The lawsuit argues that since marrow cell transplants aren’t significantly different from blood transfusions, the federal government has no “rational basis” for outlawing the kind of compensation that is perfectly legal not only for blood but also for other regenerating tissues, such as hair and sperm, not to mention eggs, which don’t regenerate. This disparate treatment of essentially similar processes, it maintains, violates the Constitution’s guarantee of equal protection. A decision could come down any day.

Regardless of what you think of the ban on compensation for kidneys or other organs, argues Jeff Rowes, the lawyer handling the case, bone marrow is different. Not only do blood stem cells regenerate, but the most common donation process no longer involves anesthesia or a big scary needle to the hip bone.

About 70 percent of today’s bone-marrow donations use a process in which the donor receives injections of a drug that makes the body produce far more than the usual number of blood stem cells.
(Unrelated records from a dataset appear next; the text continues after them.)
-- ==== Sys2Proof/Machine/Exact.lean ====
section
/-! DEFINITION. Exact arithmetic (00 R7): dyadic numbers, numbers a + b * sqrt 2 (02 R43), and how a real value compares with a dyadic one. Every rounding of the spec (02 R44 to R48, 03 R68) is a comparison of the exact value with a dyadic number. -/

namespace Sys2Proof.Machine

open Sys2Proof

/-- The dyadic number m * 2^e. -/
structure Dy where
  m : Int
  e : Int
  deriving DecidableEq, Repr

/-- a + b * sqrt 2 with dyadic a and b (02 R43). -/
structure Dy2 where
  a : Dy
  b : Dy
  deriving DecidableEq, Repr

/-- How the magnitude of an exact value compares with a dyadic number that is not negative. -/
abbrev Cmp := Dy → Ordering

namespace DyOps

/-- An integer. -/
def ofInt (n : Int) : Dy := ⟨n, 0⟩

/-- 2^k. -/
def pow2 (k : Int) : Dy := ⟨1, k⟩

/-- m scaled to exponent `e`, for `e` no larger than the exponent of the number. -/
def at_ (x : Dy) (e : Int) : Int := x.m * 2 ^ (x.e - e).toNat

def add (x y : Dy) : Dy :=
  let e := if x.e ≤ y.e then x.e else y.e
  ⟨at_ x e + at_ y e, e⟩

def neg (x : Dy) : Dy := ⟨-x.m, x.e⟩

def sub (x y : Dy) : Dy := add x (neg y)

def mul (x y : Dy) : Dy := ⟨x.m * y.m, x.e + y.e⟩

/-- x * 2^k. -/
def shift (x : Dy) (k : Int) : Dy := ⟨x.m, x.e + k⟩

def abs (x : Dy) : Dy := ⟨x.m.natAbs, x.e⟩

def cmp (x y : Dy) : Ordering :=
  let e := if x.e ≤ y.e then x.e else y.e
  compare (at_ x e) (at_ y e)

def npow (x : Dy) (n : Nat) : Dy := ⟨x.m ^ n, x.e * n⟩

end DyOps

open DyOps

/-- The sign of a + b * sqrt 2: squares decide when the two parts oppose each other. -/
def sign2 (x : Dy2) : Ordering :=
  let a := DyOps.cmp x.a (ofInt 0)
  let b := DyOps.cmp x.b (ofInt 0)
  let sq := DyOps.cmp (mul x.a x.a) (shift (mul x.b x.b) 1)
  match a, b with
  | .eq, _ => b
  | _, .eq => a
  | .gt, .gt => .gt
  | .lt, .lt => .lt
  | .gt, .lt => sq
  | .lt, .gt => sq.swap

def sub2 (x y : Dy2) : Dy2 := ⟨sub x.a y.a, sub x.b y.b⟩

def add2 (x y : Dy2) : Dy2 := ⟨add x.a y.a, add x.b y.b⟩

def mulD2 (x : Dy2) (k : Dy) : Dy2 := ⟨mul x.a k, mul x.b k⟩

def cmp2 (x y : Dy2) : Ordering := sign2 (sub2 x y)

/-- A dyadic number as a + b * sqrt 2. -/
def inj2 (x : Dy) : Dy2 := ⟨x, ofInt 0⟩

/-- The magnitude of a + b * sqrt 2. -/
def abs2 (x : Dy2) : Dy2 := if sign2 x = .lt then ⟨neg x.a, neg x.b⟩ else x

/-! ## Comparisons of real values with dyadic ones -/

def cmpOfD (x : Dy) : Cmp := fun q => DyOps.cmp (DyOps.abs x) q

def cmpOf2 (x : Dy2) : Cmp := fun q => cmp2 (abs2 x) (inj2 q)

/-- num / den, den not zero. -/
def cmpOfRat (num den : Dy) : Cmp := fun q => DyOps.cmp (DyOps.abs num) (mul q (DyOps.abs den))

/-- sqrt x, x not negative. -/
def cmpOfSqrt (x : Dy) : Cmp := fun q => DyOps.cmp x (mul q q)

/-- 1 / sqrt x, x positive. -/
def cmpOfRsqrt (x : Dy) : Cmp := fun q => DyOps.cmp (ofInt 1) (mul (mul q q) x)

/-- Integer square root, bit by bit from bit `k`. -/
def isqrtFrom (x : Nat) : Nat → Nat → Nat
  | 0, r => r
  | k + 1, r =>
    let r' := r + 2 ^ k
    if r' * r' ≤ x then isqrtFrom x k r' else isqrtFrom x k r

/-- The integer square root of a number below 4^k. -/
def isqrt (x k : Nat) : Nat := isqrtFrom x k 0

/-- Bounds of 2^(0.b1 b2 ...) for the `n` highest bits of a binary fraction, scaled by 2^p:
`lo`, `hi` bound the product so far, `s`, `t` bound 2^(2^-i). -/
def exp2Loop (p f : Nat) : Nat → Nat → Nat → Nat → Nat → Nat × Nat
  | 0, lo, hi, _, _ => (lo, hi)
  | n + 1, lo, hi, s, t =>
    let s' := isqrt (s * 2 ^ p) (p + 2)
    let t' := isqrt (t * 2 ^ p) (p + 2) + 1
    if f / 2 ^ n % 2 = 1 then exp2Loop p f n (lo * s' / 2 ^ p) (hi * t' / 2 ^ p + 1) s' t'
    else exp2Loop p f n lo hi s' t'

/-- Bounds, scaled by 2^p, of 2^(f / 2^k) for f below 2^k. Bits of f beyond the p + 8 highest
add less than one part in 2^p. -/
def exp2Bounds (p f k : Nat) : Nat × Nat :=
  let n := if k ≤ p + 8 then k else p + 8
  let (lo, hi) := exp2Loop p (f / 2 ^ (k - n)) n (2 ^ p) (2 ^ p) (2 * 2 ^ p) (2 * 2 ^ p)
  (lo, if k = n then hi else hi + hi / 2 ^ p + 2)

/-- Compares 2^(f / 2^k) with m / 2^l by bounds of the given precisions, and by exact integer
powers where no bound decides. -/
def cmpFrac (f k m l : Nat) : List Nat → Ordering
  | [] => compare (2 ^ (f + l * 2 ^ k)) (m ^ (2 ^ k))
  | p :: ps =>
    let (lo, hi) := exp2Bounds p f k
    if lo * 2 ^ l > m * 2 ^ p then .gt
    else if hi * 2 ^ l < m * 2 ^ p then .lt
    else cmpFrac f k m l ps

/-- 2^x for a dyadic x (03 R76 EXP2, R77): how it compares with a dyadic number. -/
def cmpOfExp2 (x : Dy) : Cmp := fun q =>
  if q.m ≤ 0 then .gt else
  let m := q.m.toNat
  let l := Nat.log2 m
  let k := (-x.e).toNat
  let n : Int := x.m * 2 ^ x.e.toNat            -- x = n / 2^k
  let y : Int := n - q.e * 2 ^ k                -- 2^x / 2^e(q) = 2^(y / 2^k)
  let i : Int := y / 2 ^ k
  let f : Nat := (y - i * 2 ^ k).toNat
  if i > l then .gt
  else if i < l then .lt
  else if f = 0 then compare (2 ^ l) m
  else if m = 2 ^ l then .gt
  else cmpFrac f k m l [64, 128, 256, 512]

/-- |log2 a| for a positive a (03 R76 LOG2). -/
def cmpOfLog2 (a : Dy) : Cmp := fun q =>
  if DyOps.cmp a (ofInt 1) = .lt then cmpOfExp2 (neg q) a
  else (cmpOfExp2 q a).swap

end Sys2Proof.Machine
end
The excess cells enter the bloodstream, where they can be extracted through the arm, just like normal blood donations, and then separated for transplant. The drug injections may cause aches in the days before the donation, but the process isn’t particularly painful or traumatic. It’s certainly easier than donating eggs.

Rowes also notes that the very difficulty of finding a bone-marrow match makes incentives all the more powerful. If a rich person could get thousands of people to register by offering a big reward to anyone who gives him a transplant, he would not only help himself but also anyone else who got cells from one of the people who registered in response.
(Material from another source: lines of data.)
/-- 02 R44 for a value that is not invalid: clamps to the largest finite value with OUT_HIGH,
raises OUT_LOW when a non-zero value becomes zero, and gives +0 for an exact zero. -/
def toFloat (f : FloatFmt) (code : Nat) (neg zero : Bool) (c : Cmp) (r : Option Nat) : Nat × Ev :=
  if zero then (0, {})
  else
    let top := encodeFloat f neg f.maxn (f.maxk - f.mbits)
    match roundFloat f c r with
    | none => (top, evOutHigh code)
    | some (n, u) =>
      if DyOps.cmp ⟨n, u⟩ ⟨f.maxn, f.maxk - f.mbits⟩ = .gt then (top, evOutHigh code)
      else (encodeFloat f neg n u, evIf (n = 0) (evOutLow code))

/-- 02 R45, and 03 R75 fn 2 with a wider range: an integer of `w` bits. -/
def toInt (w code : Nat) (neg zero : Bool) (c : Cmp) (r : Option Nat) : Nat × Ev :=
  if zero then (0, {})
  else if c (pow2 (w + 1)) ≠ .lt then
    ((if neg then 2 ^ (w - 1) else 2 ^ (w - 1) - 1), evOutHigh code)
  else
    let n := roundGrid c 0 (floorBits c 0 w 0) r
    if neg && n > 2 ^ (w - 1) then (2 ^ (w - 1), evOutHigh code)
    else if !neg && n ≥ 2 ^ (w - 1) then (2 ^ (w - 1) - 1, evOutHigh code)
    else ((if neg then (2 ^ w - n) % 2 ^ w else n), evIf (n = 0) (evOutLow code))

/-- GL4 candidates for code m, as a + b * sqrt 2 (02 R38 R47). -/
def gl4Cand (m : Nat) : Dy2 :=
  match decodeElem 8 m with
  | some x => x
  | none => inj2 (ofInt 0)

/-- The largest code m from `k` down whose candidate is not above u. -/
def gl4Floor (u : Dy2) : Nat → Nat
  | 0 => 0
  | k + 1 => if cmp2 u (gl4Cand (k + 1)) = .lt then gl4Floor u k else k + 1

/-- 02 R47 for one element: `u` is the normalised magnitude. -/
def toGl4 (neg zero : Bool) (u : Dy2) (r : Option Nat) : Nat × Ev :=
  if zero then (0, {})
  else if cmp2 u (gl4Cand 7) = .gt then (7 + 8 * b2n neg, evOutHigh 8)
  else
    let m := gl4Floor u 7
    let lo := gl4Cand m
    let hi := gl4Cand (m + 1)
    let up : Bool :=
      if m = 7 then false else
      match r with
      | none =>
        match sign2 (sub2 (mulD2 u (ofInt 2)) (add2 lo hi)) with
        | .gt => true
        | .lt => false
        | .eq => m % 2 = 1
      | some r =>
        sign2 (sub2 (mulD2 (sub2 u lo) (pow2 24)) (mulD2 (sub2 hi lo) (ofInt (r + 1)))) ≠ .lt
    let m' := if up then m + 1 else m
    (if m' = 0 then 0 else m' + 8 * b2n neg, evIf (m' = 0) (evOutLow 8))

/-- The exact sign and zero test of a source value. -/
def isNeg (x : Dy2) : Bool := sign2 x = .lt
def isZero (x : Dy2) : Bool := sign2 x = .eq

/-- The largest magnitude of a block. -/
def maxAbs : List Dy2 → Dy2
  | [] => inj2 (ofInt 0)
  | x :: r => let m := maxAbs r; if cmp2 (abs2 x) m = .gt then abs2 x else m

/-- 02 R46: the scale of an MX block, clamped to 0 to 254. -/
def mxScale (emax : Int) (m : Dy2) : Nat :=
  if isZero m then 127 else
  match topExp (cmpOf2 m) (emax + 127) 254 with
  | some k => (k - emax + 127).toNat
  | none => 0

/-- emax of 02 R46. -/
def mxEmax : Nat → Int
  | 3 => 8
  | 4 => 15
  | 5 => 2
  | 6 => 4
  | _ => 2

/-- 02 R47: S = 127 + ceil(log2 max), clamped to 0 to 254. -/
def gl4Scale (m : Dy2) : Nat :=
  if isZero m then 127 else
  match topExp (cmpOf2 m) 127 255 with
  | none => 0
  | some k => if cmpOf2 m (pow2 k) = .eq then (k + 127).toNat else min 254 (k + 128).toNat

/-- Conversion of one element to format `c` after its block scale has been divided out; none is
an invalid element (02 Table 2-7). `r` is the draw of its lane in SR mode. -/
def convElem (c : Nat) (x : Option Dy2) (r : Option Nat) : Nat × Ev :=
  match x with
  | none =>
    ((match c with | 10 => 0x7FC00000 | 9 => 0x7FC0 | 0 | 1 => 0x7F | _ => 0), evOutInvalid c)
  | some v =>
    match c with
    | 2 => toInt 8 2 (isNeg v) (isZero v) (cmpOf2 v) r
    | 8 => toGl4 (isNeg v) (isZero v) (abs2 v) r
    | _ =>
      match floatOf c with
      | some f => toFloat f c (isNeg v) (isZero v) (cmpOf2 v) r
      | none => (0, {})

/-- Conversion of a block to an MX format or GL4 (02 R46 R47): scale byte and elements. An
invalid element makes the block invalid: scale 0xFF, every element 0. -/
def convBlock (c : Nat) (xs : List (Option Dy2)) (rs : List (Option Nat)) : Nat × List Nat × Ev :=
  if xs.any (·.isNone) then
    (255, xs.map fun _ => 0, evAll (xs.map fun x => evIf x.isNone (evOutInvalid c)))
  else
    let vs := xs.map fun x => x.getD (inj2 (ofInt 0))
    let s := if c = 8 then gl4Scale (maxAbs vs) else mxScale (mxEmax c) (maxAbs vs)
    let ys := (vs.zip rs).map fun p => convElem c (some (mulD2 p.1 (pow2 (127 - (s : Int))))) p.2
    (s, ys.map (·.1), evAll (ys.map (·.2)))

/-- A list cut into runs of `n`. -/
def chunks {α : Type} (n : Nat) : Nat → List α → List (List α)
  | 0, _ => []
  | k + 1, l => l.take n :: chunks n k (l.drop n)

/-- Conversion of a run of elements to format `c`: elements, scale bytes, events. -/
def convRun (c : Nat) (xs : List (Option Dy2)) (rs : List (Option Nat)) : List Nat × List Nat × Ev :=
  let b := blockLen c
  if b = 0 then
    let ys := (xs.zip rs).map fun p => convElem c p.1 p.2
    (ys.map (·.1), [], evAll (ys.map (·.2)))
  else
    let k := xs.length / b
    let ys := ((chunks b k xs).zip (chunks b k rs)).map fun p => convBlock c p.1 p.2
    ((ys.map (·.2.1)).flatten, ys.map (·.1), evAll (ys.map (·.2.2)))

/-! ## Stochastic rounding lanes (02 R48 R49) -/

/-- One shift of x^32 + x^22 + x^2 + x + 1. -/
def lfsrStep (s : Word) : Word :=
  let fb := (s >>> 31) ^^^ (s >>> 21) ^^^ (s >>> 1) ^^^ s
  (s <<< 1) ||| (fb &&& 1#32)

/-- `n` shifts. -/
def lfsrSteps : Nat → Word → Word
  | 0, s => s
  | n + 1, s => lfsrSteps n (lfsrStep s)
Sure, some people would only give if they knew they were getting paid. But, once registered, many others would be happy to help someone else. Because a prize can overcome apathy and inertia, Rowes suggests, “there are huge positive externalities in the bone marrow context to allowing rich people to post big bounties.”

Amit Gupta is in a terrible situation, but he’s also lucky. He’s got lots of friends who not only want to help him but also have the connections and financial resources to change the odds of a match -- potentially saving not only him but other, less fortunate patients as well. Too bad the law only hinders such efforts.